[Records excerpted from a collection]
↓↓↓

-- ==== Sys2Proof/Machine/Ops.lean ====
section
/-! DEFINITION. The operations that every family shares: raising an event, changing a function's state,
reading and writing the process image, the silence watchdog, driving the outputs, and entering HOLD. -/

namespace Sys2Proof.Machine

/-! ### Access to the parts of the state -/

/-- Whole operating seconds (01 R15). -/
def operSecs (s : State) : Nat := s.mod.operNs / 1000000000
/-- Monotonic time in ns. In part by log 60 (DEDUCED, unsafe). -/
def State.now (s : State) : Nat := s.tu.mono
/-- The module function changed. -/
def State.setMod (s : State) (g : ModuleSt → ModuleSt) : State := { s with mod := g s.mod }
/-- A bank. -/
def State.bank (s : State) (b : Nat) : BankSt := s.banks.look b
/-- A bank changed. -/
def State.setBank (s : State) (b : Nat) (g : BankSt → BankSt) : State := { s with banks := s.banks.upd b g }
/-- A channel. -/
def State.ch (s : State) (b c : Nat) : ChSt := s.chs.look (16 * b + c)
/-- A channel changed. -/
def State.setCh (s : State) (b c : Nat) (g : ChSt → ChSt) : State := { s with chs := s.chs.upd (16 * b + c) g }
/-- The configuration row of a channel. -/
def State.chCfg (s : State) (b c : Nat) : ChCfg := (s.img.banks.look b).rows.look c
/-- A digital point. -/
def State.point (s : State) (g p : Nat) : DpSt := s.points.look (8 * g + p)
/-- A digital point changed. -/
def State.setPoint (s : State) (g p : Nat) (f : DpSt → DpSt) : State :=
  { s with points := s.points.upd (8 * g + p) f }
/-- The configuration row of a digital point. -/
def State.dpCfg (s : State) (g p : Nat) : DpCfg := s.img.points.look (8 * g + p)
/-- A digital group. -/
def State.group (s : State) (g : Nat) : DgSt := s.groups.look g
/-- A digital group changed. -/
def State.setGroup (s : State) (g : Nat) (f : DgSt → DgSt) : State := { s with groups := s.groups.upd g f }
/-- An axis. -/
def State.axis (s : State) (a : Nat) : AxisSt := s.axes.look a
/-- An axis changed. -/
def State.setAxis (s : State) (a : Nat) (f : AxisSt → AxisSt) : State := { s with axes := s.axes.upd a f }
/-- The time unit changed. -/
def State.setTu (s : State) (f : TimeSt → TimeSt) : State := { s with tu := f s.tu }
/-- The logic engine changed. -/
def State.setLogic (s : State) (f : LogicSt → LogicSt) : State := { s with logic := f s.logic }
/-- The MMP endpoint changed. -/
def State.setMmp (s : State) (f : MmpSt → MmpSt) : State := { s with mmp := f s.mmp }
/-- The pair logic changed. -/
def State.setPair (s : State) (f : PairSt → PairSt) : State := { s with pair := f s.pair }
/-- The recorder changed. -/
def State.setRec (s : State) (f : RecSt → RecSt) : State := { s with recd := f s.recd }
/-- The peg interface changed. -/
def State.setPeg (s : State) (f : PegSt → PegSt) : State := { s with peg := f s.peg }

/-- The function of bank `b`. -/
def bankFn (b : Nat) : Fn := .bank (Fin.ofNat 8 b)
/-- The function of group `g`. -/
def groupFn (g : Nat) : Fn := .group (Fin.ofNat 8 g)
/-- The function of axis `a`. -/
def axisFn (a : Nat) : Fn := .axis (Fin.ofNat 4 a)
/-- The function of controller `c`. -/
def canFn (c : Nat) : Fn := .can (Fin.ofNat 4 c)

/-- A free value of 32 bits and the state that has taken it: nothing constrains the value.
In part by log 1 (DESIGN CHOICE, safe). -/
def takeFree (s : State) : W32 × State := (Config.freeWord s.freeCount, { s with freeCount := s.freeCount + 1 })

/-- True when a role is at least another (15 R467). -/
def roleAtLeast (r need : Role) : Bool :=
  let n : Role → Nat := fun x => match x with | .observe => 0 | .operate => 1 | .engineer => 2 | .commission => 3
  decide (n need ≤ n r)
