/-- N_s of 04 R130. -/
def settleCount (r : ChCfg) (x : ChSt) : Nat :=
  let n := decim r.rate
  3 + (notchDelay r x + n - 1) / n

/-- A settling that the image shows (04 R130). `inProgress` says that a conversion was running at the trigger. -/
def settleVisible (b c : Nat) (inProgress : Bool) (s : State) : State :=
  let n := settleCount (s.chCfg b c) (s.ch b c)
  publish b c (s.setCh b c (fun x => { x with discard := n, partial' := inProgress, settling := true }))

/-! ### Slot tables (04 R112–R122, R139) -/

/-- Source of an entry. -/
def slSource (e : SlotEntry) : Nat := bitsOf 1 0 e.w0.toNat
/-- Enable of an entry. -/
def slOn (e : SlotEntry) : Bool := e.w0.getLsbD 2
/-- Reversal of an entry. -/
def slRev (e : SlotEntry) : Bool := e.w0.getLsbD 3
/-- Out terminal of an entry. -/
def slOut (e : SlotEntry) : Nat := bitsOf 9 4 e.w0.toNat
/-- Return terminal of an entry. -/
def slRet (e : SlotEntry) : Nat := bitsOf 15 10 e.w0.toNat
/-- Duration of an entry in ms. -/
def slDur (e : SlotEntry) : Nat := bitsOf 23 16 e.w0.toNat
/-- Current of an entry in units of 10 µA. -/
def slCur (e : SlotEntry) : Nat := bitsOf 31 24 e.w0.toNat
/-- Sub-slot of an entry. -/
def slSub (e : SlotEntry) : Nat := bitsOf 1 0 e.w1.toNat

/-- The enabled entries of lane `l` in ascending order (04 R113). -/
def laneOf (t : Tab SlotEntry) (l : Nat) : List Nat :=
  (List.range 32).filter (fun n => slOn (t.look n) && slSource (t.look n) == l)

/-- Lane length in ms. -/
def laneLen (t : Tab SlotEntry) (l : Nat) : Nat := ((laneOf t l).map (fun n => slDur (t.look n))).sum

/-- Frame length F in ms (04 R113). -/
def frameLen (t : Tab SlotEntry) : Nat :=
  let m := ((List.range 4).map (laneLen t)).foldl max 0
  max 20 (20 * ((m + 19) / 20))

/-- The row in effect that is bound to an entry of a bank. -/
def rowOfSlot (s : State) (b n : Nat) : Option Nat :=
  (List.range 16).find? (fun c => isExcited (s.ch b c).mode && (s.chCfg b c).slot == some n)

/-- The window of an entry within the frame in ms: its start and its end, which is the frame's end for the last entry
of a lane (04 R113). -/
def slotWindow (t : Tab SlotEntry) (n : Nat) : Nat × Nat :=
  let lane := laneOf t (slSource (t.look n))
  let start := ((lane.takeWhile (fun k => k != n)).map (fun k => slDur (t.look k))).sum
  (start, if lane.getLast? = some n then frameLen t else start + slDur (t.look n))

/-- Places the sub-slots of a table in ascending entry order (04 R139): the pairs taken, and the first entry whose
sub-slot could not be placed. Pair `2k` starts at ms 20k + 16 of the frame, pair `2k + 1` at 20k + 18.
In part by log 28 (DEDUCED, unsafe). -/
def placeSubs (t : Tab SlotEntry) : List Nat → List Nat → Option Nat
  | [], _ => none
  | n :: rest, used =>
    let e := t.look n
    if slOn e && slSub e != 0 then
      let w := slotWindow t n
      let lo := max w.1 (w.2 - 40)
      let free := (List.range (frameLen t / 10)).find? (fun k =>
        let start := 20 * (k / 2) + 16 + 2 * (k % 2)
        decide (lo ≤ start) && decide (start + 2 ≤ w.2) && !used.contains k)
      match free with
      | some k => placeSubs t rest (k :: used)
      | none => some n
    else placeSubs t rest used

/-- The first entry whose sub-slot cannot be placed, if any. -/
def subsFail (t : Tab SlotEntry) : Option Nat := placeSubs t (List.range 32) []

/-- The longest notch delay of a row, for the window rule of 04 R117. -/
def windowDelay (r : ChCfg) : Nat :=
  if r.notch = 1 then 20480 else if r.notch = 2 then 17067 else if r.notch = 3 then 37547
  else if r.notch = 4 then 22756 else 0

/-- The window rule for a bound entry (04 R117). One ms is 1024 modulator samples. -/
def windowOk (r : ChCfg) (e : SlotEntry) : Bool :=
  let n := decim r.rate
  let ns := 3 + (windowDelay r + n - 1) / n
  let need := (if slRev e then 2 else 1) * (ns + 1) * n
  decide (need ≤ slDur e * 1024) && (slSub e == 0 || decide (40 ≤ slDur e))

/-- A change from one entry to another that is no excitation change (04 R114). -/
def continuous (a b : SlotEntry) : Bool :=
  slOut a == slOut b && slRet a == slRet b && slCur a == slCur b && !slRev b

/-- The window of an entry starts: its row's count restarts (04 R116, R130), unless the change is continuous. -/
def windowStart (b n : Nat) (prev : Option SlotEntry) (s : State) : State :=
  match rowOfSlot s b n with
  | none => s
  | some c =>
    let e := (s.bank b).slotAct.look n
    let cont := match prev with | some p => continuous p e | none => false
    s.setCh b c (fun x =>
      { x with
        winAt := s.now, half2 := false, res1 := none, res2 := none, winSeen := false, winBad := false
        partial' := if cont then x.partial' else false
        discard := if cont then x.discard else settleCount (s.chCfg b c) x })
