-- ==== Sys2Proof/Machine/Analog.lean ====
section
/-! DEFINITION. Analogue outputs: compliance, readback, back-feed, the alarm direction, trim and calibration
(chapter 03). -/

namespace Sys2Proof.Machine

/-- True for the active current output modes. -/
def isActiveCur (m : Nat) : Bool := 0x10 ≤ m && m ≤ 0x12
/-- True for the modes with a 4–20 mA range (03 R79). -/
def is420 (m : Nat) : Bool := m == 0x11 || m == 0x14

/-- The span of an output mode in mA or V (03 R73). -/
def outSpan (m : Nat) : Nat :=
  if m = 0x10 ∨ m = 0x13 then 20 else if m = 0x11 ∨ m = 0x14 then 16 else if m = 0x12 ∨ m = 0x15 then 24
  else if m = 0x16 then 10 else 20

/-- A value in mA or V as µA or mV, rounded (03 R104). -/
def milli (v : F32) : Int := F64.toIntAway (F64.mul (F64.ofF32 v) (F64.ofInt 1000))

/-- The failure action of a row: 0 NE43, 1 OFF, 2 REPORT (03 R79). -/
def failAction (r : ChCfg) : Nat := match r.action with | some a => a | none => if is420 r.mode then 0 else 2

/-! ### Headroom and compliance (03 R76, R77) -/

/-- The supply and headroom of an output row are measured. -/
def headroom (b c supply head : Nat) (s : State) : State :=
  let m := (s.ch b c).mode
  if !s.live (bankFn b) then s
  else if isCurMode m then s.setCh b c (fun x => { x with supply := supply, headroom := head })
  else if m = 2 then s.setCh b c (fun x => { x with supply := if x.backfeed then 0 else supply })
  else s

/-- Headroom has stayed below 1.0 V (03 R77, t1). -/
def compLow (b c : Nat) (s : State) : State :=
  let x := s.ch b c
  if isCurMode x.mode && !x.compLow then
    raiseN Ev.CH_COMPLIANCE_LOW (chSrc b c) x.headroom (s.setCh b c (fun y => { y with compLow := true }))
  else s

/-- The shortfall has lasted 100 ms (03 R77, t2). -/
def compShort (b c ua : Nat) (s : State) : State :=
  let x := s.ch b c
  if isCurMode x.mode && x.compLow && !x.compShort then
    raiseN Ev.CH_COMPLIANCE_SHORTFALL (chSrc b c) ua (s.setCh b c (fun y => { y with compShort := true }))
  else s

/-- Headroom has returned (03 R77, t4). -/
def compOk (b c : Nat) (s : State) : State :=
  let x := s.ch b c
  if isCurMode x.mode && x.compLow then
    raiseN Ev.CH_COMPLIANCE_OK (chSrc b c) x.headroom
      (s.setCh b c (fun y => { y with compLow := false, compShort := false }))
  else s

/-! ### Readback (03 R83–R86) -/

/-- The value commanded 2 ms ago. -/
def cmdBefore (x : ChSt) (now : Nat) : F32 :=
  match x.cmdLog.find? (fun p => decide (now < p.1 + 2000000)) with
  | some p => p.2
  | none => match x.driven with | some v => v | none => 0#32

/-- |a − b| > span × n / 1000 in binary64. -/
def awayBy (a b : F32) (span n : Nat) : Bool :=
  let d := F64.sub (F64.ofF32 a) (F64.ofF32 b)
  let lim := F64.ofRat ((span * n : Nat) : Int) 1000
  F64.lt lim d || F64.lt d (F64.sub F64.zero lim)

/-- The data word of CH_READBACK_MISMATCH. -/
def mismatchData (cmd rb : F32) : Nat := s16 (milli cmd) + 65536 * s16 (milli rb)

/-- A readback mismatch is declared, and the row's failure action applies (03 R85). -/
def declareMismatch (b c : Nat) (cmd rb : F32) (s : State) : State :=
  let a := failAction (s.chCfg b c)
  let s1 := raiseN Ev.CH_READBACK_MISMATCH (chSrc b c) (mismatchData cmd rb)
    (s.setCh b c (fun x => { x with rbMismatch := true, devRun := 0, okRun := 0 }))
  if a = 0 then driveAo b c (s1.setCh b c (fun x => { x with ne43 := true }))
  else if a = 1 then s1.setCh b c (fun x => { x with stageOff := true })
  else s1

/-- A counting visit (03 R84, R85). -/
def countVisit (b c : Nat) (cmd rb : F32) (s : State) : State :=
  let x := s.ch b c
  let dev := awayBy rb cmd (outSpan x.mode) 5
  if !x.rbMismatch then
    if !dev then s.setCh b c (fun y => { y with devRun := 0 })
    else if x.devRun + 1 < 3 then s.setCh b c (fun y => { y with devRun := y.devRun + 1 })
    else declareMismatch b c cmd rb s
  else if x.ne43 then
    if !dev then s.setCh b c (fun y => { y with devRun := 0 })
    else if x.devRun + 1 < 3 then s.setCh b c (fun y => { y with devRun := y.devRun + 1 })
    else
      raiseN Ev.CH_STAGE_OFF (chSrc b c) (s32 (milli rb))
        (s.setCh b c (fun y => { y with stageOff := true, devRun := 0 }))
  else if dev then s.setCh b c (fun y => { y with okRun := 0 })
  else if x.okRun + 1 < 3 then s.setCh b c (fun y => { y with okRun := y.okRun + 1 })
  else
    raiseN Ev.CH_READBACK_OK (chSrc b c) (s32 (milli rb))
      (s.setCh b c (fun y => { y with rbMismatch := false, okRun := 0, devRun := 0 }))

/-- Whether `c` is the lowest row of the bank with an output mode. -/
def lowestOutput (b c : Nat) (s : State) : Bool :=
  isOutMode (s.ch b c).mode && !(List.range c).any (fun d => isOutMode (s.ch b d).mode)

/-- RB_CYCLE: a cycle runs from one visit of the lowest output row to the next (DEDUCED from the
description of RB_CYCLE in 03, its registers). In part by log 27 (DEDUCED, unsafe). -/
def countCycle (b c : Nat) (s : State) : State :=
  if !lowestOutput b c s then s
  else
    s.setBank b (fun k =>
      match k.rbStart with
      | none => { k with rbStart := some s.now }
      | some t =>
        let us := (s.now - t) / 1000
        { k with rbCycle := us, rbMax := max k.rbMax us, rbStart := some s.now })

↑↑↑

WORK TASK: An exact copy of the lines above, from the one containing "def State.setLogic (s" down to the one containing "logic changed. -/" and including both, is the whole answer; retype it and nothing else.

TASK RESPONSE:
def State.setLogic (s : State) (f : LogicSt → LogicSt) : State := { s with logic := f s.logic }
/-- The MMP endpoint changed. -/
def State.setMmp (s : State) (f : MmpSt → MmpSt) : State := { s with mmp := f s.mmp }
/-- The pair logic changed. -/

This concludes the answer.